# video games are kind of retarded



## scumrot derelict (May 11, 2019)

change my mind


----------



## pulpoinspace (May 11, 2019)

video games are in most cases a total waste of time, energy, and money. 

so is chewing gum.

to each his own.


----------



## scumrot derelict (May 11, 2019)

pulpoinspace said:


> video games are in most cases a total waste of time, energy, and money.
> 
> so is chewing gum.
> 
> to each his own.


point taken

but do gum companies charge you hidden fees if you want new and interesting ways to chew on some new gum? idk


----------



## pulpoinspace (May 11, 2019)

scumrot derelict said:


> point taken
> 
> but do gum companies charge you hidden fees if you want new and interesting ways to chew on some new gum? idk


yeah i agree. the free to play model with microtransactions and loot crates is greedy and ruining gaming.

the gaming industry is in a weird spot right now where only those games are successful. not quite sure why that is.


----------



## scumrot derelict (May 11, 2019)

pulpoinspace said:


> yeah i agree. the free to play model with microtransactions and loot crates is greedy and ruining gaming.
> 
> the gaming industry is in a weird spot right now where only those games are successful. not quite sure why that is.


capitalism is beautiful but dangerous as fuck and a threat to individuality and quality

is that fair to say?


----------



## pulpoinspace (May 11, 2019)

scumrot derelict said:


> capitalism is beautiful but dangerous as fuck and a threat to individuality and quality
> 
> is that fair to say?


i agree 100%


----------



## scumrot derelict (May 11, 2019)

pulpoinspace said:


> i agree 100%


i feel like this is the most honest conversation ive had in a long time. however pathetic that sounds, i would still like to say thanks. 

refreshing, honestly


----------



## scumrot derelict (May 11, 2019)

pulpoinspace said:


> yeah i agree. the free to play model with microtransactions and loot crates is greedy and ruining gaming.
> 
> the gaming industry is in a weird spot right now where only those games are successful. not quite sure why that is.


hey do you think regulation would help or should the government keeps its fcking nose out of their business?


----------



## pulpoinspace (May 11, 2019)

scumrot derelict said:


> hey do you think regulation would help or should the government keeps its fcking nose out of their business?

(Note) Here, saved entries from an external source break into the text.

-- ==== Sys2Proof/WellFormed.lean ====
section
/-! DEFINITION. Well-formed commands: every operand fits the field that carries it, for the fields whose
size the spec gives (Tables 10-1, 10-3, 8-2), and the frames of the three frame commands are ones
their row speaks of (R142, R171). -/

namespace Sys2Proof

open Machine

/-- A frame tag: 2 bytes (Table 10-1). -/
def tagFits (tag : Nat) : Bool := decide (tag < 65536)

/-- An offsite sequence or request number: 2 bytes (Table 8-2). -/
def numberFits (n : Nat) : Bool := decide (n < 65536)

/-- A location handle: 48 bits (Table 0-3). -/
def locationFits (loc : Nat) : Bool := decide (loc < 281474976710656)

/-- The operands of an Admit (Table 10-3). -/
def admitFits (principal n q : Nat) : Bool :=
  decide (principal < 16777216) && decide (n < 16777216) && decide (q < 65536)

/-- The operands of a Commit (Table 10-3); codes come 16 together. -/
def commitFits (vol ext owner loc occ : Nat) (codes : Option (List Code)) : Bool :=
  decide (vol < 256) && decide (ext < 16777216) && decide (owner < 16777216) && locationFits loc &&
    decide (occ < 65536) &&
    (match codes with
     | some cs => decide (cs.length = 16)
     | none => true)

/-- A chunk as a frame carries it: an index of 1 byte and 262,144 bytes (Table 10-3). -/
def chunkFits (idx : Nat) (data : List Byte) : Bool := decide (idx < 256) && decide (data.length = chunkBytes)

/-- Bytes that R171 discards. -/
def isDiscarded (frame : List Byte) : Bool :=
  match parseFrame frame with
  | .good f =>
    (match f.classify with
     | .badFlags => true
     | .answer known => !known
     | .request _ => false)
  | _ => true

/-- A request that R171 answers MALFORMED at its arrival. -/
def isUnfit (frame : List Byte) : Bool :=
  match parseFrame frame with
  | .good f => decide (f.classify = .request false)
  | _ => false

/-- Every operand of a command fits its field. -/
def Instr.wellFormed : Instr → Bool
  | .powerOn _ => true
  | .layoutInitialised _ => true
  | .tallyLoadingWalkEnd _ => true
  | .loadingEnd _ => true
  | .powerWarnAssert _ => true
  | .cleanShutdownWrite _ => true
  | .powerWarnDeassert _ => true
  | .serialLossOfSignal _ _ => true
  | .frameDiscard _ frame _ => isDiscarded frame
  | .unknownRequest _ frame _ => isUnfit frame
  | .linkTransmit _ _ => true
  | .linkIdle _ _ => true
  | .directiveWaitExpiry _ tag _ => tagFits tag
  | .admitReq _ tag principal n q _ _ => tagFits tag && admitFits principal n q
  | .admissionCalculation _ _ => true
  | .admitReply _ _ => true
  | .tallyFillReadEnd _ _ => true
  | .markerWriteEnd _ _ => true
  | .castoutDrain _ => true
  | .release _ tag _ _ _ => tagFits tag
  | .postingApply _ => true
  | .settle _ tag _ _ _ => tagFits tag
  | .poolRecountEnd _ _ => true
  | .principalCreate _ tag _ _ _ _ _ _ _ _ => tagFits tag
  | .principalEdit _ tag _ _ _ => tagFits tag
  | .principalDelete _ tag _ _ => tagFits tag
  | .freeze _ tag _ _ _ => tagFits tag
  | .conversion _ _ => true
  | .reservationRelease _ _ => true
  | .graceExpiry _ => true
  | .commit _ tag vol ext owner loc occ codes _ => tagFits tag && commitFits vol ext owner loc occ codes
  | .volumeAttach _ tag _ _ _ _ _ _ _ _ _ => tagFits tag
  | .attachComplete _ _ => true
  | .volumeDetach _ tag _ _ => tagFits tag
  | .cut _ tag _ _ _ => tagFits tag
  | .hourlyCutDueOpen _ => true
  | .cutWaitExpiry _ _ => true
  | .expireLocal _ tag _ _ _ => tagFits tag
  | .expirySweepVisit _ _ _ => true
  | .expireOffsite _ tag _ _ _ => tagFits tag
  | .dropSweepVisit _ _ _ => true
  | .restore _ tag _ _ => tagFits tag
  | .restoreAcceptance _ => true
  | .restoreStart _ => true
  | .stepTakeUp _ _ => true
  | .put _ _ _ => true
  | .copyDone _ tag loc _ => tagFits tag && locationFits loc
  | .copyFail _ tag _ => tagFits tag
  | .putDone _ tag loc _ => tagFits tag && locationFits loc
  | .putFail _ tag _ => tagFits tag
  | .restoreCancel _ tag _ _ => tagFits tag
  | .restoreStatus _ tag _ _ => tagFits tag
  | .slotGrant _ => true
  | .shipFrameTransmitted seq _ => numberFits seq
  | .windowOpening _ => true
  | .windowOpen _ tag _ => tagFits tag
  | .windowClose _ tag _ => tagFits tag
  | .windowClosing _ => true
  | .closeAbandon _ => true
  | .nightEnd _ => true
  | .scopeSet _ tag _ _ _ _ _ => tagFits tag
  | .countWalkVisit _ _ => true
  | .shipWalkVisit _ => true
  | .pullRun _ => true
  | .pull _ _ => true
  | .extentData _ tag idx data _ => tagFits tag && chunkFits idx data
  | .pullEnd _ tag _ => tagFits tag
  | .pullFail _ tag _ => tagFits tag
  | .ship _ => true
  | .volumeDone _ => true
  | .doneAck _ _ _ => true
  | .forecastIntervalEnd _ => true
  | .drop _ => true
  | .dropAck _ _ _ => true
  | .openAck _ => true
  | .offsiteFrameDiscard _ => true
  | .ack num _ => numberFits num
  | .nak num _ _ => numberFits num
  | .ackWaitExpiry _ => true
  | .carrierLoss _ => true
  | .reopenIntervalExpiry _ => true
  | .offsiteIdleTimeout _ => true
  | .offsiteOpen _ tag _ => tagFits tag
  | .fetchQueueServe _ => true
  | .fetchReq _ => true
  | .fetchData num data _ => numberFits num && decide (data.length = chunkBytes)
  | .fetchEmpty num _ => numberFits num
  | .fetchNone num _ _ => numberFits num
  | .patrolWalkVisit _ => true
  | .versionOverdue _ _ _ _ => true
  | .verifyingPull _ _ => true
  | .fix _ _ _ => true
  | .fixDone _ tag _ => tagFits tag
  | .fixFail _ tag _ => tagFits tag
  | .query _ tag _ _ => tagFits tag
  | .tableRead _ tag _ _ _ _ => tagFits tag
  | .tableNext _ tag _ _ => tagFits tag
  | .settingWrite _ tag _ _ => tagFits tag
  | .holdBegin _ tag _ => tagFits tag
  | .holdRelease _ tag _ => tagFits tag
  | .holdAbandon _ tag _ => tagFits tag
  | .standbyEnter _ tag _ => tagFits tag
  | .quietReported => true
  | .standbyExit _ tag _ => tagFits tag
  | .clear _ tag _ => tagFits tag
  | .timeSet _ tag _ _ => tagFits tag
  | .statusQuery _ tag _ => tagFits tag
  | .statusClear _ tag _ => tagFits tag
  | .subscribe _ tag _ _ => tagFits tag
  | .reset _ tag _ => tagFits tag
  | .inPlaceWriteEnd _ _ => true

end Sys2Proof
end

its a hard question. personally i dont think regulation would help. up to us as consumers to not buy the BS. but its hard cause its all marketed for kids and kids don't know better than to spend all their money on useless shit.


----------



## jrGrow420 (May 12, 2019)

it's just a game, what do you do for a game ? football ? poker ? crosswords ?


----------



## jrGrow420 (May 12, 2019)

titan falls the one to watch


----------



## Lethidox (May 12, 2019)

it's basically like sports imo. entertainment. im a gamer i respect other peoples opinions but i personally don't care for sports i find it a waste of time and money watching people play the game when i could go outside play it myself. depending on how you view the game there is a lot more then aimlessly going out mashing buttons to win. i mostly play mmorpg's and if you want to be the best you need to constantly be keeping up with updates and doing the math to see how X compares to Y in Z situations. if you ever got that far into a game typically you'd find out most hardcore gamers will have already compiled all that information up for you making your life a hell of a lot easier. 

only thing i disagree with you is this "hidden fee" thing your talking about. there are NEVER any hidden fee's in gaming it's all there for you in fine print if you decide to read it. it's like purchasing anything in life you do your research before buying so you don't screw yourself over. i've played video games all my life since i was 4-5 and im 26 now. all types of games as well buy to play, pay to play ( subscription based ), free to play (1), free to play (2) this one basically is categorized into 2 because the 1st one typically is free to play no fee's to get good you just play and have no real disadvantages. #2 is what many would consider "pay to win" in which the game is free to play but if you want to be highly competitive and i mean HIGHLY competitive you must purchase items in the cash shop to do so otherwise your at a heavy disadvantage no matter what you do. those types of games typically are a huge money sink and frowned upon these days. 

most people mislabeled f2p as p2w though because they see things like "gain 50% more exp" which really isn't going to help you in the end all it is going to do is save you time leveling up you have no real advantages. these type of things really are not hidden fee's if you do your research people will straight up tell you if it's f2p or p2w


----------



## TacoMac (May 14, 2019)

pulpoinspace said:


> the free to play model with microtransactions and loot crates is greedy and ruining gaming.


Totally agree.

By the way: I have a World of Warships account with over 500 dollars worth of premium ships (90% of which I never paid for).

And I quit playing it a year ago.


----------



## Skoal (May 14, 2019)

Video games are great. They help people unwind and escape reality. It gives people something to do. Some enjoy playing them and stimulate their brains mentally.


----------